» Your instructions
In the entries below, find the line with "p v).lodc = x.lodc := rfl" and the line with "p v).ldcnt = x.ldcnt := rfl". Return those two lines and all lines between them, exactly.

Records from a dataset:
"""

@[simp] theorem Strand.setOpnd_run (x : Strand) (d : Nat) (v : Vec) : (x.setOpnd d v).run = x.run := rfl
@[simp] theorem Strand.setOpnd_x (x : Strand) (d : Nat) (v : Vec) : (x.setOpnd d v).x = x.x := rfl
@[simp] theorem Strand.setOpnd_g (x : Strand) (d : Nat) (v : Vec) : (x.setOpnd d v).g = x.g := rfl
@[simp] theorem Strand.setOpnd_pc (x : Strand) (d : Nat) (v : Vec) : (x.setOpnd d v).pc = x.pc := rfl
@[simp] theorem Strand.setOpnd_store (x : Strand) (d : Nat) (v : Vec) : (x.setOpnd d v).store = x.store := rfl
@[simp] theorem Strand.setOpnd_repLeft (x : Strand) (d : Nat) (v : Vec) : (x.setOpnd d v).repLeft = x.repLeft := rfl
@[simp] theorem Strand.setOpnd_smode (x : Strand) (d : Nat) (v : Vec) : (x.setOpnd d v).smode = x.smode := rfl
@[simp] theorem Strand.setOpnd_sstat (x : Strand) (d : Nat) (v : Vec) : (x.setOpnd d v).sstat = x.sstat := rfl
@[simp] theorem Strand.setOpnd_cyc (x : Strand) (d : Nat) (v : Vec) : (x.setOpnd d v).cyc = x.cyc := rfl
@[simp] theorem Strand.setOpnd_issued (x : Strand) (d : Nat) (v : Vec) : (x.setOpnd d v).issued = x.issued := rfl
@[simp] theorem Strand.setOpnd_stall (x : Strand) (d : Nat) (v : Vec) : (x.setOpnd d v).stall = x.stall := rfl
@[simp] theorem Strand.setOpnd_lodc (x : Strand) (d : Nat) (v : Vec) : (x.setOpnd d v).lodc = x.lodc := rfl
@[simp] theorem Strand.setOpnd_lodcy (x : Strand) (d : Nat) (v : Vec) : (x.setOpnd d v).lodcy = x.lodcy := rfl
@[simp] theorem Strand.setOpnd_ldcnt (x : Strand) (d : Nat) (v : Vec) : (x.setOpnd d v).ldcnt = x.ldcnt := rfl
@[simp] theorem Strand.setOpnd_localLd (x : Strand) (d : Nat) (v : Vec) : (x.setOpnd d v).localLd = x.localLd := rfl
@[simp] theorem Strand.setOpnd_stcnt (x : Strand) (d : Nat) (v : Vec) : (x.setOpnd d v).stcnt = x.stcnt := rfl
@[simp] theorem Strand.setOpnd_cpcnt (x : Strand) (d : Nat) (v : Vec) : (x.setOpnd d v).cpcnt = x.cpcnt := rfl
@[simp] theorem Strand.setOpnd_inner (x : Strand) (d : Nat) (v : Vec) : (x.setOpnd d v).inner = x.inner := rfl
@[simp] theorem Strand.setOpnd_outer (x : Strand) (d : Nat) (v : Vec) : (x.setOpnd d v).outer = x.outer := rfl
@[simp] theorem Strand.setOpnd_rstack (x : Strand) (d : Nat) (v : Vec) : (x.setOpnd d v).rstack = x.rstack := rfl
@[simp] theorem Strand.setOpnd_mdc (x : Strand) (d : Nat) (v : Vec) : (x.setOpnd d v).mdc = x.mdc := rfl
@[simp] theorem Strand.setOpnd_bpa (x : Strand) (d : Nat) (v : Vec) : (x.setOpnd d v).bpa = x.bpa := rfl
@[simp] theorem Strand.setOpnd_dbgctl (x : Strand) (d : Nat) (v : Vec) : (x.setOpnd d v).dbgctl = x.dbgctl := rfl
@[simp] theorem Strand.setOpnd_ports (x : Strand) (d : Nat) (v : Vec) : (x.setOpnd d v).ports = x.ports := rfl
@[simp] theorem Strand.setOpnd_flights (x : Strand) (d : Nat) (v : Vec) : (x.setOpnd d v).flights = x.flights := rfl
@[simp] theorem Strand.setOpnd_mapped (x : Strand) (d : Nat) (v : Vec) : (x.setOpnd d v).mapped = x.mapped := rfl
@[simp] theorem Strand.setOpnd_accesses (x : Strand) (d : Nat) (v : Vec) : (x.setOpnd d v).accesses = x.accesses := rfl
@[simp] theorem Strand.setOpnd_sb (x : Strand) (d : Nat) (v : Vec) : (x.setOpnd d v).sb = x.sb := rfl
@[simp] theorem Strand.setOpnd_posts (x : Strand) (d : Nat) (v : Vec) : (x.setOpnd d v).posts = x.posts := rfl
@[simp] theorem Strand.setOpnd_nextId (x : Strand) (d : Nat) (v : Vec) : (x.setOpnd d v).nextId = x.nextId := rfl
@[simp] theorem Strand.setOpnd_mailbox (x : Strand) (d : Nat) (v : Vec) : (x.setOpnd d v).mailbox = x.mailbox := rfl
@[simp] theorem Strand.setOpnd_mailHeld (x : Strand) (d : Nat) (v : Vec) : (x.setOpnd d v).mailHeld = x.mailHeld := rfl
@[simp] theorem Strand.setOpnd_mailPop (x : Strand) (d : Nat) (v : Vec) : (x.setOpnd d v).mailPop = x.mailPop := rfl
@[simp] theorem Strand.setOpnd_lodWait (x : Strand) (d : Nat) (v : Vec) : (x.setOpnd d v).lodWait = x.lodWait := rfl
@[simp] theorem Strand.setOpnd_lsBusy (x : Strand) (d : Nat) (v : Vec) : (x.setOpnd d v).lsBusy = x.lsBusy := rfl
@[simp] theorem Strand.setOpnd_token (x : Strand) (d : Nat) (v : Vec) : (x.setOpnd d v).token = x.token := rfl
@[simp] theorem Strand.setOpnd_fault (x : Strand) (d : Nat) (v : Vec) : (x.setOpnd d v).fault = x.fault := rfl
@[simp] theorem Strand.setOpnd_resumeAt (x : Strand) (d : Nat) (v : Vec) : (x.setOpnd d v).resumeAt = x.resumeAt := rfl
@[simp] theorem Strand.setOpnd_stepping (x : Strand) (d : Nat) (v : Vec) : (x.setOpnd d v).stepping = x.stepping := rfl
@[simp] theorem Strand.setOpnd_pass (x : Strand) (d : Nat) (v : Vec) : (x.setOpnd d v).pass = x.pass := rfl
@[simp] theorem Strand.setOpnd_issuedAt (x : Strand) (d : Nat) (v : Vec) : (x.setOpnd d v).issuedAt = x.issuedAt := rfl
@[simp] theorem Strand.setOpnd_advancedAt (x : Strand) (d : Nat) (v : Vec) : (x.setOpnd d v).advancedAt = x.advancedAt := rfl

@[simp] theorem Strand.setPort_run (x : Strand) (p : ResPort) (v : PortState) : (x.setPort p v).run = x.run := rfl
@[simp] theorem Strand.setPort_x (x : Strand) (p : ResPort) (v : PortState) : (x.setPort p v).x = x.x := rfl
@[simp] theorem Strand.setPort_g (x : Strand) (p : ResPort) (v : PortState) : (x.setPort p v).g = x.g := rfl
@[simp] theorem Strand.setPort_pc (x : Strand) (p : ResPort) (v : PortState) : (x.setPort p v).pc = x.pc := rfl
@[simp] theorem Strand.setPort_store (x : Strand) (p : ResPort) (v : PortState) : (x.setPort p v).store = x.store := rfl
@[simp] theorem Strand.setPort_repLeft (x : Strand) (p : ResPort) (v : PortState) : (x.setPort p v).repLeft = x.repLeft := rfl
@[simp] theorem Strand.setPort_smode (x : Strand) (p : ResPort) (v : PortState) : (x.setPort p v).smode = x.smode := rfl
@[simp] theorem Strand.setPort_sstat (x : Strand) (p : ResPort) (v : PortState) : (x.setPort p v).sstat = x.sstat := rfl
@[simp] theorem Strand.setPort_cyc (x : Strand) (p : ResPort) (v : PortState) : (x.setPort p v).cyc = x.cyc := rfl
@[simp] theorem Strand.setPort_issued (x : Strand) (p : ResPort) (v : PortState) : (x.setPort p v).issued = x.issued := rfl
@[simp] theorem Strand.setPort_stall (x : Strand) (p : ResPort) (v : PortState) : (x.setPort p v).stall = x.stall := rfl
@[simp] theorem Strand.setPort_lodc (x : Strand) (p : ResPort) (v : PortState) : (x.setPort p v).lodc = x.lodc := rfl
@[simp] theorem Strand.setPort_lodcy (x : Strand) (p : ResPort) (v : PortState) : (x.setPort p v).lodcy = x.lodcy := rfl
@[simp] theorem Strand.setPort_ldcnt (x : Strand) (p : ResPort) (v : PortState) : (x.setPort p v).ldcnt = x.ldcnt := rfl
@[simp] theorem Strand.setPort_localLd (x : Strand) (p : ResPort) (v : PortState) : (x.setPort p v).localLd = x.localLd := rfl
@[simp] theorem Strand.setPort_stcnt (x : Strand) (p : ResPort) (v : PortState) : (x.setPort p v).stcnt = x.stcnt := rfl
@[simp] theorem Strand.setPort_cpcnt (x : Strand) (p : ResPort) (v : PortState) : (x.setPort p v).cpcnt = x.cpcnt := rfl
@[simp] theorem Strand.setPort_inner (x : Strand) (p : ResPort) (v : PortState) : (x.setPort p v).inner = x.inner := rfl
@[simp] theorem Strand.setPort_outer (x : Strand) (p : ResPort) (v : PortState) : (x.setPort p v).outer = x.outer := rfl
@[simp] theorem Strand.setPort_rstack (x : Strand) (p : ResPort) (v : PortState) : (x.setPort p v).rstack = x.rstack := rfl
@[simp] theorem Strand.setPort_mdc (x : Strand) (p : ResPort) (v : PortState) : (x.setPort p v).mdc = x.mdc := rfl
@[simp] theorem Strand.setPort_bpa (x : Strand) (p : ResPort) (v : PortState) : (x.setPort p v).bpa = x.bpa := rfl
@[simp] theorem Strand.setPort_dbgctl (x : Strand) (p : ResPort) (v : PortState) : (x.setPort p v).dbgctl = x.dbgctl := rfl
@[simp] theorem Strand.setPort_operands (x : Strand) (p : ResPort) (v : PortState) : (x.setPort p v).operands = x.operands := rfl
@[simp] theorem Strand.setPort_flights (x : Strand) (p : ResPort) (v : PortState) : (x.setPort p v).flights = x.flights := rfl
@[simp] theorem Strand.setPort_mapped (x : Strand) (p : ResPort) (v : PortState) : (x.setPort p v).mapped = x.mapped := rfl
@[simp] theorem Strand.setPort_accesses (x : Strand) (p : ResPort) (v : PortState) : (x.setPort p v).accesses = x.accesses := rfl
@[simp] theorem Strand.setPort_sb (x : Strand) (p : ResPort) (v : PortState) : (x.setPort p v).sb = x.sb := rfl
@[simp] theorem Strand.setPort_posts (x : Strand) (p : ResPort) (v : PortState) : (x.setPort p v).posts = x.posts := rfl
@[simp] theorem Strand.setPort_nextId (x : Strand) (p : ResPort) (v : PortState) : (x.setPort p v).nextId = x.nextId := rfl
@[simp] theorem Strand.setPort_mailbox (x : Strand) (p : ResPort) (v : PortState) : (x.setPort p v).mailbox = x.mailbox := rfl
@[simp] theorem Strand.setPort_mailHeld (x : Strand) (p : ResPort) (v : PortState) : (x.setPort p v).mailHeld = x.mailHeld := rfl
@[simp] theorem Strand.setPort_mailPop (x : Strand) (p : ResPort) (v : PortState) : (x.setPort p v).mailPop = x.mailPop := rfl
@[simp] theorem Strand.setPort_lodWait (x : Strand) (p : ResPort) (v : PortState) : (x.setPort p v).lodWait = x.lodWait := rfl
@[simp] theorem Strand.setPort_lsBusy (x : Strand) (p : ResPort) (v : PortState) : (x.setPort p v).lsBusy = x.lsBusy := rfl
@[simp] theorem Strand.setPort_token (x : Strand) (p : ResPort) (v : PortState) : (x.setPort p v).token = x.token := rfl
@[simp] theorem Strand.setPort_fault (x : Strand) (p : ResPort) (v : PortState) : (x.setPort p v).fault = x.fault := rfl
@[simp] theorem Strand.setPort_resumeAt (x : Strand) (p : ResPort) (v : PortState) : (x.setPort p v).resumeAt = x.resumeAt := rfl
@[simp] theorem Strand.setPort_stepping (x : Strand) (p : ResPort) (v : PortState) : (x.setPort p v).stepping = x.stepping := rfl
@[simp] theorem Strand.setPort_pass (x : Strand) (p : ResPort) (v : PortState) : (x.setPort p v).pass = x.pass := rfl
@[simp] theorem Strand.setPort_issuedAt (x : Strand) (p : ResPort) (v : PortState) : (x.setPort p v).issuedAt = x.issuedAt := rfl
@[simp] theorem Strand.setPort_advancedAt (x : Strand) (p : ResPort) (v : PortState) : (x.setPort p v).advancedAt = x.advancedAt := rfl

"""

» Answer area
@[simp] theorem Strand.setPort_lodc (x : Strand) (p : ResPort) (v : PortState) : (x.setPort p v).lodc = x.lodc := rfl
@[simp] theorem Strand.setPort_lodcy (x : Strand) (p : ResPort) (v : PortState) : (x.setPort p v).lodcy = x.lodcy := rfl
@[simp] theorem Strand.setPort_ldcnt (x : Strand) (p : ResPort) (v : PortState) : (x.setPort p v).ldcnt = x.ldcnt := rfl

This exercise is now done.